History of the NDVI and the beginnings of biophysical parameters
The history of Precision Agriculture may have started back in 1972 when NASA launched Landsat 1. This technology allowed scientists to examine vegetation from space and determine how it’s developing based on analyzing colors on the spectral band.
In 1990 the GPS navigation system was developed and with it a new market for using satellite data. However, in the beginning, access was limited due to price and policy of the system operators. This was still before the time where public access to these systems really took off.
2015 – satellite data for agriculture
Satellite data usage in the area of agriculture really started as recently as 2015. That was when the European Copernicus program launched the Sentinel 2 satellites. Because Sentinel 2 operates across 12 different spectral bands, these new satellites were designed to be able to capture the spectral bands related to vegetation exceptionally well. Still, the vast majority of satellite services still are based on NDVI, even though this index only analyzes the red and near-infrared (NIR) bands of color. Because Sentinel 2 can access many more bands, there has been a lot of work in the last 3 years to develop new indices that can take advantage of the more powerful technology.
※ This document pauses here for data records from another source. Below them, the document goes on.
-- ==== Sys2Proof/Laws/KeepsPower.lean ====
section
/-! SUPPORT. Every operation and meaning of Machine/Power.lean keeps the queue, the canonical forms and the order of time. -/

namespace Sys2Proof.Machine

open Reg

theorem State.quarterEmpty_keeps {s0 : State} {s : State} {q : Nat} (hK : Keeps s0 s) : Keeps s0 (s.quarterEmpty q) := by
  unfold State.quarterEmpty
  repeat' first
    | with_reducible assumption
    | extract_lets +onlyGivenNames x
      first
      | have hx : Keeps s0 x := by
          dsimp -zeta only [x]
          repeat' first | with_reducible assumption | simp -zeta only [Keeps.upd]
        clear_value x
      | clear_value x
    | simp -zeta only [Keeps.upd]

theorem State.dropSets_keeps {s0 : State} {s : State} (hK : Keeps s0 s) : Keeps s0 (s.dropSets) := by
  unfold State.dropSets
  repeat' first
    | with_reducible assumption
    | (with_reducible first
        | apply Keeps.forEach | apply State.putSet_keeps | apply State.clearSet_keeps | apply State.settleRetain_keeps
        | intro _ _ _ | intro _ _)
    | simp -zeta only [Keeps.upd]
    | split

theorem State.zonLost_keeps {s0 : State} {s : State} (hK : Keeps s0 s) : Keeps s0 (s.zonLost) := by
  unfold State.zonLost
  repeat' first | with_reducible assumption | simp -zeta only [Keeps.upd]

theorem State.servoLost_keeps {s0 : State} {s : State} (hK : Keeps s0 s) : Keeps s0 (s.servoLost) := by
  unfold State.servoLost
  repeat' first
    | with_reducible assumption
    | extract_lets +onlyGivenNames x
      first
      | have hx : Keeps s0 x := by
          dsimp -zeta only [x]
          repeat' first
            | with_reducible assumption
            | (with_reducible first
                | apply State.resetRegs_keeps | apply Keeps.forEach | apply State.wr_keeps | apply State.setF_keeps
                | apply Keeps.ite | intro _ _ _ | intro _ _)
            | simp -zeta only [Keeps.upd]
        clear_value x
      | clear_value x
    | (with_reducible first
        | apply State.resetRegs_keeps | apply Keeps.forEach | apply State.wr_keeps | apply State.setF_keeps | apply Keeps.ite
        | intro _ _ _ | intro _ _)
    | simp -zeta only [Keeps.upd]

theorem State.domainLost_keeps {s0 : State} {s : State} {d : Nat} (hK : Keeps s0 s) : Keeps s0 (s.domainLost d) := by
  unfold State.domainLost
  repeat' first
    | with_reducible assumption
    | extract_lets +onlyGivenNames x
      first
      | have hx : Keeps s0 x := by
          dsimp -zeta only [x]
          repeat' first
            | with_reducible assumption
            | (with_reducible first
                | apply State.servoLost_keeps | apply State.resetRegs_keeps | apply State.clearQuarter_keeps
                | apply State.setF_keeps | apply State.quarterEmpty_keeps | apply State.clearMem_keeps | apply State.zonLost_keeps
                | apply State.dropSets_keeps | apply State.dmaReset_keeps | apply Keeps.ite)
            | simp -zeta only [Keeps.upd]
        clear_value x
      | clear_value x
    | (with_reducible first
        | apply State.servoLost_keeps | apply State.resetRegs_keeps | apply State.clearQuarter_keeps | apply State.setF_keeps
        | apply State.quarterEmpty_keeps | apply State.clearMem_keeps | apply State.zonLost_keeps | apply State.dropSets_keeps
        | apply State.dmaReset_keeps | apply Keeps.ite)
    | simp -zeta only [Keeps.upd]

theorem State.restoreCal_keeps {s0 : State} {s : State} {d : Nat} (hK : Keeps s0 s) : Keeps s0 (s.restoreCal d) := by
  unfold State.restoreCal
  repeat' first
    | with_reducible assumption
    | (with_reducible first | apply Keeps.forEach | apply State.wr_keeps | intro _ _ _ | intro _ _)

theorem State.restoreImage_keeps {s0 : State} {s : State} {d : Nat} (hK : Keeps s0 s) : Keeps s0 (s.restoreImage d) := by
  unfold State.restoreImage
  repeat' first
    | with_reducible assumption
    | (with_reducible first | apply Keeps.forEach | apply State.hostWrite_keeps | intro _ _ _ | intro _ _)

theorem State.domainRestore_keeps {s0 : State} {s : State} {d : Nat} (hK : Keeps s0 s) : Keeps s0 (s.domainRestore d) := by
  unfold State.domainRestore
  repeat' first
    | with_reducible assumption
    | (with_reducible first
        | apply State.restoreCal_keeps | apply State.setF_keeps | apply State.wr64_keeps | apply State.restoreImage_keeps
        | apply State.linkPower_keeps | apply Keeps.ite)
    | simp -zeta only [Keeps.upd]
    | split

theorem State.domainUp_keeps {s0 : State} {s : State} {d : Nat} (hK : Keeps s0 s) : Keeps s0 (s.domainUp d) := by
  unfold State.domainUp
  repeat' first
    | with_reducible assumption
    | (with_reducible first
        | apply State.domainLost_keeps | apply State.setF_keeps | apply State.domainRestore_keeps | apply State.markStale_keeps
        | apply Keeps.ite)
    | split

theorem State.sensorsOff_keeps {s0 : State} {s : State} {d : Nat} (hK : Keeps s0 s) : Keeps s0 (s.sensorsOff d) := by
  unfold State.sensorsOff
  repeat' first | with_reducible assumption | simp -zeta only [Keeps.upd]

theorem State.domainQuit_keeps {s0 : State} {s : State} {d : Nat} (hK : Keeps s0 s) : Keeps s0 (s.domainQuit d) := by
  unfold State.domainQuit
  repeat' first
    | with_reducible assumption
    | (with_reducible first
        | apply State.dmaLost_keeps | apply State.calDomainOff_keeps | apply State.linkLost_keeps | apply State.toLink_keeps
        | apply State.mirrorOut_keeps | apply State.setF_keeps | apply State.sensorsOff_keeps | apply Keeps.ite)

theorem State.domainDown_keeps {s0 : State} {s : State} {d : Nat} (hK : Keeps s0 s) : Keeps s0 (s.domainDown d) := by
  unfold State.domainDown
  repeat' first
    | with_reducible assumption
    | (with_reducible first | apply State.domainLost_keeps | apply State.domainQuit_keeps | apply State.setF_keeps)

theorem State.switchEnd_keeps {s0 : State} {s : State} (hK : Keeps s0 s) : Keeps s0 (s.switchEnd) := by
  unfold State.switchEnd
  repeat' first
    | with_reducible assumption
    | (with_reducible first
        | apply State.reply_keeps | apply State.domainUp_keeps | apply State.domainDown_keeps | apply Keeps.ite)
    | simp -zeta only [Keeps.upd]
    | split

theorem State.pwrDomain_keeps {s0 : State} {s : State} {q : Req} {p : List Byte} (hK : Keeps s0 s) : Keeps s0 (s.pwrDomain q p) := by
  unfold State.pwrDomain
  repeat' first
    | with_reducible assumption
    | (with_reducible first
        | apply State.fixed_keeps | apply State.switchEnd_keeps | apply State.reply_keeps | apply Keeps.ite | intro _ _ _
        | intro _ _)
    | simp -zeta only [Keeps.upd]

theorem execPwrDomainOn_keeps {s0 : State} {q : Req} {p : List Byte} {s : State} (hK : Keeps s0 s) :
    KeepsOut s0 (execPwrDomainOn q p s) := by
  unfold execPwrDomainOn
  repeat' first
    | with_reducible assumption
    | (with_reducible first | apply KeepsOut.next | apply State.pwrDomain_keeps)

theorem execPwrDomainOff_keeps {s0 : State} {q : Req} {p : List Byte} {s : State} (hK : Keeps s0 s) :
    KeepsOut s0 (execPwrDomainOff q p s) := by
  unfold execPwrDomainOff
  repeat' first
    | with_reducible assumption
    | (with_reducible first | apply KeepsOut.next | apply State.pwrDomain_keeps)

theorem execDomainSwitchOnDone_keeps {s0 : State} {s : State} (hK : Keeps s0 s) : KeepsOut s0 (execDomainSwitchOnDone s) := by
  unfold execDomainSwitchOnDone
  repeat' first
    | with_reducible assumption
    | (with_reducible first | apply KeepsOut.next | apply State.switchEnd_keeps)
    | split

theorem execDomainSwitchOffDone_keeps {s0 : State} {s : State} (hK : Keeps s0 s) : KeepsOut s0 (execDomainSwitchOffDone s) := by
  unfold execDomainSwitchOffDone
  repeat' first
    | with_reducible assumption
    | (with_reducible first | apply KeepsOut.next | apply State.switchEnd_keeps)
    | split

theorem State.strip_keeps {s0 s : State} {b : Bool} (h : Keeps s0 s) : Keeps s0 (s.strip b) := by
  unfold State.strip
  refine h.trans ⟨.refl _, fun k => ?_, fun _ => .refl _, ?_⟩
  · exact Sp.drop_wf (p := fun a => domainOf a != some 0) k
  · cases b <;> exact Nat.le_refl _

theorem State.stripPmu_keeps {s0 : State} {s : State} {on : Nat} (hK : Keeps s0 s) : Keeps s0 (s.stripPmu on) := by
  unfold State.stripPmu
  repeat' first
    | with_reducible assumption
    | (with_reducible first
        | apply State.setF_keeps | apply Keeps.forEach | apply State.sensorsOff_keeps | apply Keeps.ite | intro _ _ _ | intro _ _)

theorem State.enterBoot_keeps {s0 : State} {s : State} {cause : Nat} {rst : Nat} (hK : Keeps s0 s) :
    Keeps s0 (s.enterBoot cause rst) := by
  unfold State.enterBoot
  repeat' first
    | with_reducible assumption
    | (with_reducible first
        | apply State.stripPmu_keeps | apply State.strip_keeps | apply State.wr_keeps | apply State.setF_keeps
        | apply State.unlatch_keeps)
    | simp -zeta only [Keeps.upd]

theorem State.powerOff_keeps {s0 s : State} (h : Keeps s0 s) : Keeps s0 s.powerOff :=
  State.wr_keeps (State.nvSync_keeps (h.trans ⟨.refl _, fun _ => .refl _, fun _ => .refl _, Nat.le_refl _⟩))

theorem State.powerOn_keeps {s0 : State} {s : State} {rst : Nat} (hK : Keeps s0 s) : Keeps s0 (s.powerOn rst) := by
  unfold State.powerOn
  repeat' first
    | with_reducible assumption
    | (with_reducible first | apply State.enterBoot_keeps | apply Keeps.ite)
    | simp -zeta only [Keeps.upd]

theorem State.thermalDown_keeps {s0 : State} {s : State} (hK : Keeps s0 s) : Keeps s0 (s.thermalDown) := by
  unfold State.thermalDown
  repeat' first
    | with_reducible assumption
    | (with_reducible first | apply State.stripPmu_keeps | apply State.strip_keeps | apply State.hgUpdate_keeps)
    | simp -zeta only [Keeps.upd]

theorem execVinValid_keeps {s0 : State} {mv : Nat} {s : State} (hK : Keeps s0 s) : KeepsOut s0 (execVinValid mv s) := by
  unfold execVinValid
  repeat' first
    | with_reducible assumption
    | (with_reducible first | apply KeepsOut.next | apply KeepsOut.ite | apply State.powerOn_keeps | apply Keeps.ite)
    | simp -zeta only [Keeps.upd]

theorem execVinLoss_keeps {s0 : State} {s : State} (hK : Keeps s0 s) : KeepsOut s0 (execVinLoss s) := by
  unfold execVinLoss
  repeat' first
    | with_reducible assumption
    | (with_reducible first | apply KeepsOut.next | apply State.powerOff_keeps)
    | simp -zeta only [Keeps.upd]

theorem execVinOvervoltage_keeps {s0 : State} {mv : Nat} {s : State} (hK : Keeps s0 s) : KeepsOut s0 (execVinOvervoltage mv s) := by
  unfold execVinOvervoltage
  repeat' first
    | with_reducible assumption
    | (with_reducible first | apply KeepsOut.next | apply KeepsOut.ite | apply Keeps.ite)
    | simp -zeta only [Keeps.upd]

theorem execVauxCurrentLimit_keeps {s0 : State} {s : State} (hK : Keeps s0 s) : KeepsOut s0 (execVauxCurrentLimit s) := by
  unfold execVauxCurrentLimit
  repeat' first
    | with_reducible assumption
    | (with_reducible first | apply KeepsOut.next | apply KeepsOut.ite | apply State.setF_keeps | apply Keeps.ite)

theorem execPorstLow_keeps {s0 : State} {s : State} (hK : Keeps s0 s) : KeepsOut s0 (execPorstLow s) := by
  unfold execPorstLow
  repeat' first
    | with_reducible assumption
    | (with_reducible first | apply KeepsOut.next | apply State.powerOff_keeps)
    | simp -zeta only [Keeps.upd]

theorem execPorstRise_keeps {s0 : State} {s : State} (hK : Keeps s0 s) : KeepsOut s0 (execPorstRise s) := by
  unfold execPorstRise
  repeat' first
    | with_reducible assumption
    | (with_reducible first | apply KeepsOut.next | apply State.powerOn_keeps)
    | simp -zeta only [Keeps.upd]

theorem execResetLow_keeps {s0 : State} {s : State} (hK : Keeps s0 s) : KeepsOut s0 (execResetLow s) := by
  unfold execResetLow
  repeat' first
    | with_reducible assumption
    | (with_reducible first | apply KeepsOut.next | apply KeepsOut.ite | apply State.enterBoot_keeps | apply Keeps.ite)
    | simp -zeta only [Keeps.upd]

theorem execResetRise_keeps {s0 : State} {s : State} (hK : Keeps s0 s) : KeepsOut s0 (execResetRise s) := by
  unfold execResetRise
  repeat' first | with_reducible assumption | with_reducible apply KeepsOut.next | simp -zeta only [Keeps.upd]

theorem execSoftReset_keeps {s0 : State} {q : Req} {p : List Byte} {s : State} (hK : Keeps s0 s) :
    KeepsOut s0 (execSoftReset q p s) := by
  unfold execSoftReset
  repeat' first
    | with_reducible assumption
    | (with_reducible first
        | apply KeepsOut.next | apply State.fixed_keeps | apply State.enterBoot_keeps | apply State.reply_keeps | intro _ _ _
        | intro _ _)

theorem State.dllLost_keeps {s0 : State} {s : State} (hK : Keeps s0 s) : Keeps s0 (s.dllLost) := by
  unfold State.dllLost
  repeat' first
    | with_reducible assumption
    | (with_reducible first | apply Keeps.forEach | apply State.setF_keeps | intro _ _ _ | intro _ _)
    | split

theorem State.sinksFreeze_keeps {s0 : State} {s : State} (hK : Keeps s0 s) : Keeps s0 (s.sinksFreeze) := by
  unfold State.sinksFreeze
  repeat' first
    | with_reducible assumption
    | extract_lets +onlyGivenNames x
      first
      | have hx : Keeps s0 x := by
          dsimp -zeta only [x]
          repeat' first | with_reducible assumption | with_reducible apply Keeps.ite | simp -zeta only [Keeps.upd]
        clear_value x
      | clear_value x
    | with_reducible apply Keeps.ite
    | simp -zeta only [Keeps.upd]

theorem execPllLockLoss_keeps {s0 : State} {ref : Bool} {t : Bool} {h : Bool} {c : Bool} {s : State} (hK : Keeps s0 s) :
    KeepsOut s0 (execPllLockLoss ref t h c s) := by
  unfold execPllLockLoss
  repeat' first
    | with_reducible assumption
    | extract_lets +onlyGivenNames x
      first
      | have hx : Keeps s0 x := by
          dsimp -zeta only [x]
          repeat' first
            | with_reducible assumption
            | (with_reducible first
                | apply KeepsOut.next | apply KeepsOut.ite | apply State.setF_keeps | apply State.dllLost_keeps
                | apply State.addSat_keeps | apply State.sinksFreeze_keeps | apply State.latch_keeps | apply Keeps.ite)
            | simp -zeta only [Keeps.upd]
            | split
        clear_value x
      | clear_value x
    | (with_reducible first
        | apply KeepsOut.next | apply KeepsOut.ite | apply State.setF_keeps | apply State.dllLost_keeps | apply State.addSat_keeps
        | apply State.sinksFreeze_keeps | apply State.latch_keeps | apply Keeps.ite)
    | simp -zeta only [Keeps.upd]
    | split

theorem execPllLockRegain_keeps {s0 : State} {t : Bool} {h : Bool} {c : Bool} {s : State} (hK : Keeps s0 s) :
    KeepsOut s0 (execPllLockRegain t h c s) := by
  unfold execPllLockRegain
  repeat' first
    | with_reducible assumption
    | extract_lets +onlyGivenNames x
      first
      | have hx : Keeps s0 x := by
          dsimp -zeta only [x]
          repeat' first
            | with_reducible assumption
            | (with_reducible first | apply KeepsOut.next | apply KeepsOut.ite | apply State.setF_keeps | apply Keeps.ite)
            | simp -zeta only [Keeps.upd]
            | split
        clear_value x
      | clear_value x
    | (with_reducible first | apply KeepsOut.next | apply KeepsOut.ite | apply State.setF_keeps | apply Keeps.ite)
    | simp -zeta only [Keeps.upd]
    | split

theorem execPllLockTimeout_keeps {s0 : State} {s : State} (hK : Keeps s0 s) : KeepsOut s0 (execPllLockTimeout s) := by
  unfold execPllLockTimeout
  repeat' first
    | with_reducible assumption
    | (with_reducible first
        | apply KeepsOut.next | apply KeepsOut.ite | apply State.enterFault_keeps | apply State.at__keeps | apply Keeps.ite)
    | split

theorem execExtestLoad_keeps {s0 : State} {s : State} (hK : Keeps s0 s) : KeepsOut s0 (execExtestLoad s) := by
  unfold execExtestLoad
  repeat' first
    | with_reducible assumption
    | (with_reducible first | apply KeepsOut.next | apply KeepsOut.ite | apply State.latch_keeps | apply Keeps.ite)
    | simp -zeta only [Keeps.upd]

end Sys2Proof.Machine
end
It’s along these lines that we’ve developed out Precision Farming service, which measures biophysical parameters to indicate the exact state of crops that are still growing. Several metrics are used to do this, including chlorophyll content, water content in the foliage, as well as vegetation density. To increase the accuracy, we calibrate our data using individual plots of land. During this process, we collect samples of the growing crops and perform laboratory analysis on them to make sure the predictions match the actual results. Next, we enter the results into a data model and the rest of the calibration of the satellite images in done through artificial intelligence.
From initial testing it quickly became apparent that the NDVI does not capture some key differences between different plots. As you can see form the figure, measuring biophysical parameters of crops is consistently more accurate. On top of that, satellite imagery could even suggest which crops would perform best on each individual plot.